Just returned from Delhi, where he and his Indo-Canadian wife Kamlesh operate a street mission, the 40-year-old Mr. McGrath exudes a cheerful demeanour that belies his self-described scumbag past. A native of Peterborough, ON, he was led into crime by his older brothers. He was using drugs by age 11, and by the time he was 15 he carried the baseball bat used by his brother to club a man to death. He also kicked a man in the face, putting him in a coma for six weeks.

Mr. McGrath recalls that his heroes were bikers and thugs. When he was 16, a crown counsel described him as an habitual criminal who would never be rehabilitated. The prophecy appeared true. Imprisoned for three years on assault charges at age 17, he promptly joined an armed robbery ring after his release, and also worked as a bodyguard for a chemist who made illegal drugs for distribution by biker gangs. At 22 he was arrested for armed robbery, and after escaping police custody, became one of Canada's ten most wanted. He turned himself in, hoping to receive lighter treatment. Instead, we was sentenced to ten years at Millhaven Penitentiary in Ontario.

While in prison, Mr. McGrath read the satanic bible and dabbled in Mormonism. But not until 1987, when he bought a King James Bible for two cartons of cigarettes, did he feel he had found the object of his spiritual quest. He read the Bible for up to ten hours a day, eventually converting to Christianity.

Upon his release in 1989, Mr. McGrath traveled west in search of a new life. He set up an autobody shop in Winnipeg, and joined a church where he met his future wife. In 1991 the couple moved to Vancouver. In addition to his street outreach in Delhi, Mr. McGrath runs a prison ministry, and serves as pastor of Union Gospel Mission in New Westminster. His fourth ministry, the House of the Good Shepherd, consists of three Christian safe houses for men who have abandoned street life and become Christians. "We disciple them, give them life-training skills and career help," he says.

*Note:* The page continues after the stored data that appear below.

-- ==== Sys2Proof/Machine/Ops.lean ====
section
/-! DEFINITION. The named operations over a region that every family uses: reaching a tile, popping and emitting on
channels (R14-R16, R22, R218), the MT bytes with presence and poison (R81, R91), counters and pulses (R25-R27), and
raising a fabric trap: the one description of taking it (R24, R396-R401), and the return from it. -/

namespace Sys2Proof.Machine

/-! ## Reaching a tile -/

def Region.tile (r : Region) (key : Nat) : Tile := tget r.tiles {} key
def Region.setTile (r : Region) (key : Nat) (t : Tile) : Region := { r with tiles := tset r.tiles key t }
def Region.pl (r : Region) (key : Nat) : Plane := (r.tile key).act
def Region.setPl (r : Region) (key : Nat) (p : Plane) : Region := r.setTile key { r.tile key with act := p }
def Region.updPl (r : Region) (key : Nat) (f : Plane → Plane) : Region := r.setPl key (f (r.pl key))
def Region.updCt (r : Region) (key : Nat) (f : Ct → Ct) : Region := r.updPl key (fun p => { p with ct := f p.ct })
def Region.ct (r : Region) (key : Nat) : Ct := (r.pl key).ct
def Region.updU (r : Region) (key : Nat) (f : MtU → MtU) : Region := r.updPl key (fun p => { p with u := f p.u })
def Region.updIn (r : Region) (key inp : Nat) (f : Chan → Chan) : Region :=
  r.updPl key (fun p => { p with inp := tupd p.inp {} inp f })
def Region.chan (r : Region) (key inp : Nat) : Chan := tget (r.pl key).inp {} inp
def Region.updHnd (r : Region) (key h : Nat) (f : Hnd → Hnd) : Region :=
  r.updPl key (fun p => { p with hs := tupd p.hs {} h f })
def Region.hnd (r : Region) (key h : Nat) : Hnd := tget (r.pl key).hs {} h

/-- Mode code of an MT (R271); no record is TILE. -/
def planeMode (p : Plane) : Nat := fld (p.mode.getD 0 0) 63 60

/-- The region's tiles, in ascending LPAGE and POS. -/
def Region.keys (r : Region) : List Nat := r.tiles.map (·.1)

/-! ## Input channels (R14, R16) -/

/-- Places of an input channel: more while its tile has taken a marker (R411). -/
def chanCap (t : Tile) (inp : Nat) : Nat :=
  if inp < 8 then (if t.mark then Config.scalarCapMarked else Config.scalarCap)
  else (if t.mark then Config.vectorCapMarked else Config.vectorCap)

/-- The head of a channel's buffer as it stood at the start of the fc: none once it has been popped in this fc, and a token that arrived
in this fc is seen from the next (R21). -/
def Chan.front (c : Chan) : Option Token := if c.popped ≠ 0 ∨ c.buf.length ≤ c.came then none else c.buf.head?

/-- The token a trigger or a source sees: the head, unless it is a hardware control token (R16). -/
def Region.head (r : Region) (key inp : Nat) : Option Token := (r.chan key inp).front.filter (fun t => !tokHw t)

/-- Places free for a sender, counting those freed in this fc as still taken (R21). -/
def Region.inSpace (r : Region) (key inp : Nat) : Nat :=
  let c := r.chan key inp
  chanCap (r.tile key) inp - (c.buf.length + c.popped + c.wire.length)

/-- The Welt binding word of item k of a tile's active plane (R136). -/
def weltOf (p : Plane) (item : Nat) : Option Word := tfind p.welt item

/-- Pop the head of a channel. -/
def Region.popIn (r : Region) (key inp : Nat) : Region :=
  r.updIn key inp (fun c => { c with buf := c.buf.drop 1, popped := c.popped + 1 })

/-! ## Outputs (R14, R15, R126, R218) -/

/-- Destinations of an output: tile, input, added delay. -/
def outDests (p : Plane) (o : Nat) : List (Nat × Nat × Nat) :=
  (tget p.routes [] o).map (fun w => (keyOf (fld w 63 54) (fld w 53 50), fld w 49 46, fld w 43 38))

/-- The write stream that drains an output of a plane (R254). -/
def Region.drainOf (r : Region) (p : Plane) (key o : Nat) : Option Nat :=
  let sh := if p.shadow then 1 else 0
  (r.strms.find? (fun c => c.2.tile == key && c.2.plane == sh && bitOf (c.2.desc.getD 1 0) 63 && bitOf (c.2.desc.getD 1 0) 62
    && fld (c.2.desc.getD 1 0) 61 58 == o)).map (·.1)

/-- Places already promised on an output. -/
def resvOn (p : Plane) (o : Nat) : Nat := (p.outq.filter (fun e => e.outs.contains o)).length

/-- Whether an output has space for one more token (R14, R136, R254). -/
def Region.outSpace (r : Region) (key o : Nat) : Bool :=
  let p := r.pl key
  let n := resvOn p o
  if !(outDests p o).isEmpty then (outDests p o).all (fun d => decide (n < r.inSpace d.1 d.2.1))
  else if (weltOf p o).isSome then decide (n < tget p.credit 0 o)
  else
    match r.drainOf p key o with
    | some c => let st := tget r.strms {} c; st.st == 1 && !st.ended && decide (n + st.held.length < 1)
    | none => false

/-- Whether everything an output of a plane feeds can take a token now; a SWAP never waits at a write stream (R254). -/
def Region.hasRoom (r : Region) (p : Plane) (key o : Nat) (tok : Token) : Bool :=
  if !(outDests p o).isEmpty then (outDests p o).all (fun d => decide (0 < r.inSpace d.1 d.2.1))
  else if (weltOf p o).isSome then tokHw tok || decide (0 < tget p.credit 0 o)
  else
    match r.drainOf p key o with
    | some c => tokIsSwap tok || (tget r.strms {} c).held.isEmpty
    | none => true

/-- Put a token on everything an output of a plane feeds; it can arrive from the next fc on, DLY later (R126). A hardware control
token never enters a Welt link (R136); a write stream takes and discards a SWAP (R254). -/
def Region.sendOut (fc : Nat) (r : Region) (p : Plane) (key o : Nat) (tok : Token) : Region :=
  if !(outDests p o).isEmpty then
    (outDests p o).foldl (fun r d =>
      r.updIn d.1 d.2.1 (fun c => { c with wire := c.wire ++ [(fc + 1 + d.2.2, tok)] })) r
  else
    match weltOf p o with
    | some w =>
      if tokHw tok then r
      else
        { r.updPl key (fun p => { p with credit := tset p.credit o (tget p.credit 0 o - 1) }) with
          tx := r.tx ++ [(fld w 63 45, fld w 44 37, .tok tok)] }
    | none =>
      match r.drainOf p key o with
      | some c => if tokIsSwap tok then r else { r with strms := tupd r.strms {} c (fun st => { st with held := st.held ++ [tok] }) }
      | none => r

/-- Send what may go: an emission whose token is there, that waits behind no earlier one on any of its outputs, and that
all of them have room for. -/
def Region.drainList (fc : Nat) (key : Nat) (l : List Emit) (blocked : List Nat) (r : Region) : List Emit × Region :=
  match l with
  | [] => ([], r)
  | e :: rest =>
    let p := if e.old then (r.tile key).ins else r.pl key
    match e.tok with
    | some tok =>
      if e.outs.any (fun o => blocked.contains o || !r.hasRoom p key o tok) then
        let (l', r') := Region.drainList fc key rest (blocked ++ e.outs) r
        (e :: l', r')
      else
        Region.drainList fc key rest blocked
          (e.outs.foldl (fun r o => r.sendOut fc (if e.old then (r.tile key).ins else r.pl key) key o tok) r)
    | none =>
      let (l', r') := Region.drainList fc key rest (blocked ++ e.outs) r
      (e :: l', r')

def Region.drainOut (fc : Nat) (r : Region) (key : Nat) : Region :=
  let (l, r') := Region.drainList fc key (r.pl key).outq [] r
  r'.updPl key (fun p => { p with outq := l })

/-- Emit one token on outputs, in firing order (R15, R218). -/
def Region.emit (fc : Nat) (r : Region) (key : Nat) (outs : List Nat) (tok : Token) : Region :=
  if outs.isEmpty then r
  else (r.updPl key (fun p => { p with outq := p.outq ++ [{ op := 0, outs := outs, tok := some tok }] })).drainOut fc key

/-- Reserve a place for the result of operation `op` (R22). -/
def Region.reserve (r : Region) (key op : Nat) (outs : List Nat) : Region :=
  if outs.isEmpty then r
  else r.updPl key (fun p => { p with outq := p.outq ++ [{ op := op, outs := outs, tok := none }] })

/-- Fill the place of operation `op` (R22). -/
def Region.fill (fc : Nat) (r : Region) (key op : Nat) (tok : Token) : Region :=
  (r.updPl key (fun p => { p with outq := p.outq.map (fun e => if e.op = op then { e with op := 0, tok := some tok } else e) })).drainOut fc key

/-- Give up the place of operation `op` (R398). -/
def Region.unreserve (fc : Nat) (r : Region) (key op : Nat) : Region :=
  (r.updPl key (fun p => { p with outq := p.outq.filter (fun e => e.op ≠ op) })).drainOut fc key

/-! ## MT bytes (R71, R72, R81, R91, R122) -/

def Region.mtRead (r : Region) (a n : Nat) : Val :=
  { bits := BitVec.ofNat 64 (rdNat r.mt a n), pois := r.pois.contains (a / 8) }

/-- A store of n bytes: 8 bytes copy the poison; fewer leave a poisoned word poisoned and poison it when v is (R91). -/
def Region.mtWrite (r : Region) (a n : Nat) (v : Val) : Region :=
  { r with mt := wrNat r.mt a n v.bits.toNat,
           pois := nset r.pois (a / 8) (if n = 8 then v.pois else v.pois || r.pois.contains (a / 8)) }

/-- A store of the bytes of a mask in the aligned word at a (R89, R194). -/
def Region.mtMask (r : Region) (a : Nat) (m : Byte) (v : Val) : Region :=
  let old := rdNat r.mt a 8
  let new := (List.range 8).foldl (fun acc i => acc + (if m.getLsbD i then v.bits.toNat else old) / 2 ^ (8 * i) % 256 * 2 ^ (8 * i)) 0
  { r with mt := wrNat r.mt a 8 new,
           pois := nset r.pois (a / 8) (if m = 255 then v.pois else v.pois || r.pois.contains (a / 8)) }

/-- Eight words from an address, as values with poison. -/
def Region.mtWords (r : Region) (a n : Nat) : List Val := (List.range n).map (fun i => r.mtRead (a + 8 * i) 8)

/-! ## Counters and pulses (R25-R27) -/

/-- Limit of a counter (R25): 0 in the record means 2^32. -/
def kLim (cfg : Word) : Nat := if fld cfg 63 32 = 0 then 2 ^ 32 else fld cfg 63 32

/-- A counter as it stands: after load a RUN counter runs, an ARMED one waits (R25). -/
def kGet (c : Ct) (n : Nat) : Ctr := tget c.k { val := 0, run := !bitOf (tget c.kcfg 0 n) 27 } n

/-- The flag of a counter (R26), mirrored in p12-p15. -/
def kFlag (c : Ct) (n : Nat) : Bool :=
  (kGet c n).run && decide ((kGet c n).val.toNat + 1 = kLim (tget c.kcfg 0 n))

/-- All sixteen predicates (R17). -/
def predOf (c : Ct) (i : Nat) : Bool := if i < 12 then c.p.getLsbD i else kFlag c (i - 12)

/-- A pulse sent on control output co enters the control network towards every input it is routed to (R129). -/
def Region.pulseOut (r : Region) (key co : Nat) : Region :=
  (tget (r.pl key).croute [] co).foldl (fun r w =>
    r.updCt (keyOf (fld w 63 54) (fld w 53 50)) (fun c =>
      { c with ciNet := tset c.ciNet (fld w 49 48) (tget c.ciNet 0 (fld w 49 48) + 1) })) r

/-- One increment of counter n with its carries and finish pulses (R26); whether it wrapped. -/
def Region.kInc (fuel : Nat) (r : Region) (key n : Nat) : Region × Bool :=
  match fuel with
  | 0 => (r, false)
  | f + 1 =>
    let c := r.ct key
    let x := kGet c n
    let cfg := tget c.kcfg 0 n
    if !x.run then (r, false)
    else if x.val.toNat + 1 = kLim cfg then
      let r := r.updCt key (fun c => { c with k := tset c.k n { val := 0, run := !bitOf cfg 24 } })
      let r := [1, 2, 3].foldl (fun r m =>
        let mc := tget c.kcfg 0 m
        if n < m ∧ fld mc 31 30 = 1 ∧ fld mc 29 28 = n then (Region.kInc f r key m).1 else r) r
      (if bitOf cfg 23 then r.pulseOut key (fld cfg 22 21) else r, true)
    else (r.updCt key (fun c => { c with k := tset c.k n { x with val := x.val + 1 } }), false)

/-- Offer one pending pulse of input ci to the counters that name it, in ascending number, each as it stands at its turn (R27). DESIGN CHOICE (log 47): where the
only counters that name the input are ARMED ones whose PULSE source it is and whose start is another input, the pulse acts on none and
stays pending; the rule does not name that case. -/
def Region.offerPulse (r : Region) (key ci : Nat) : Region :=
  let c := r.ct key
  let pend := tget c.ci 0 ci
  if pend = 0 ∨ c.ciDone.contains ci then r
  else
    let names := [0, 1, 2, 3].filter (fun n =>
      let cfg := tget c.kcfg 0 n
      (fld cfg 31 30 == 2 && fld cfg 29 28 == ci) || (bitOf cfg 27 && fld cfg 26 25 == ci))
    let x := names.foldl (fun (x : Region × Bool) n =>
      let c := x.1.ct key
      let cfg := tget c.kcfg 0 n
      if !(kGet c n).run then
        (if bitOf cfg 27 && fld cfg 26 25 == ci then
          (x.1.updCt key (fun c => { c with k := tset c.k n { val := 0, run := true } }), true) else x)
      else if fld cfg 31 30 == 2 && fld cfg 29 28 == ci then ((Region.kInc 4 x.1 key n).1, true) else x) (r, false)
    x.1.updCt key (fun c => { c with ciDone := ci :: c.ciDone, ci := if x.2 || names.isEmpty then tset c.ci ci (pend - 1) else c.ci })

/-- A pulse waiting in the network enters the pending count, if that stands below 15 (R27). -/
def Region.pulseArrive (r : Region) (key ci : Nat) : Region :=
  let c := r.ct key
  if tget c.ciNet 0 ci = 0 ∨ 15 ≤ tget c.ci 0 ci then r
  else r.updCt key (fun c => { c with ciNet := tset c.ciNet ci (tget c.ciNet 0 ci - 1), ci := tset c.ci ci (tget c.ci 0 ci + 1) })

/-! ## Fabric traps (R24, R396-R400) -/

/-- What a trap says of itself (R399, R400). -/
structure TrapInfo where
  code : Nat
  src  : Nat := 0
  key  : Nat := 0
  slot : Nat := 0
  elem : Nat := 0
  va   : Nat := 0
  aux  : Nat := 0
  capx : Option Nat := none
  tiw  : Word := 0
  unit : Nat := 0
  nmem : Nat := 0
  more : List Word := []

/-- The fault record of R399; a parked member's units lie in the Insole plane (R358). -/
def recOf (r : Region) (t : TrapInfo) : Rec :=
  let first := r.frzReq.isNone && (r.st == rRunning || r.st == rIdle)
  let w0 := t.code * 2 ^ 57 + t.src * 2 ^ 54 + r.part * 2 ^ 48 + r.rid * 2 ^ 36 + keyPage t.key * 2 ^ 26
    + keyPos t.key * 2 ^ 22 + t.slot * 2 ^ 18 + (if first then 2 ^ 16 else 0) + (if r.active then 0 else 2 ^ 17)
    + (match t.capx with | some c => c * 2 ^ 8 + 2 ^ 7 | none => 0) + t.nmem
  { w := [BitVec.ofNat 64 w0, BitVec.ofNat 64 t.elem, BitVec.ofNat 64 t.va, BitVec.ofNat 64 t.aux, t.tiw, r.rcyc,
          BitVec.ofNat 64 (t.unit % 2 ^ 16), 0], more := t.more }

/-- TAKING A FABRIC TRAP: its record is written for delivery, and a region that runs or is idle is asked to freeze with
FRZ 01 (R396, R397, R401). -/
def Region.raise (r : Region) (t : TrapInfo) : Region :=
  { r with recs := r.recs ++ [recOf r t],
           frzReq := if r.st == rRunning || r.st == rIdle then some (r.frzReq.getD 1) else r.frzReq }

/-- THE RETURN FROM A FREEZE (R325, R403): to IDLE when the region froze while IDLE, else to RUNNING. -/
def Region.resume (r : Region) : Region :=
  if r.fidl then { r with st := rIdle, fidl := false, frz := 0, settled := false, cut := false }
  else { r with st := rRunning, frz := 0, settled := false, cut := false }

end Sys2Proof.Machine
end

The tradition of criminals converting to Christianity dates back to a member of a violent Jewish sect, Simon the Zealot, who became one of Jesus Christ's 12 apostles. The apostle Matthew was a tax-collector, a uniformly fraudulent profession in that day, and St. Paul was, by his own testimony, a murderer of Christians prior to becoming one himself.

Still, St. Paul waited more than ten years after his conversion before entering Christian leadership, whereas many Evangelical churches are plagued by celebrity converts who fall out of the church as fast as they fall in. Mr. McGrath says there are undoubtedly many wolves in sheep's clothing. But, quoting Christ, he says a tree is known by its fruits. "I had exhausted all secular solutions to my criminal problems," he confesses. "But there is such a thing as the power of God to change lives. If you're genuinely saved, there will be consistent signs in your life."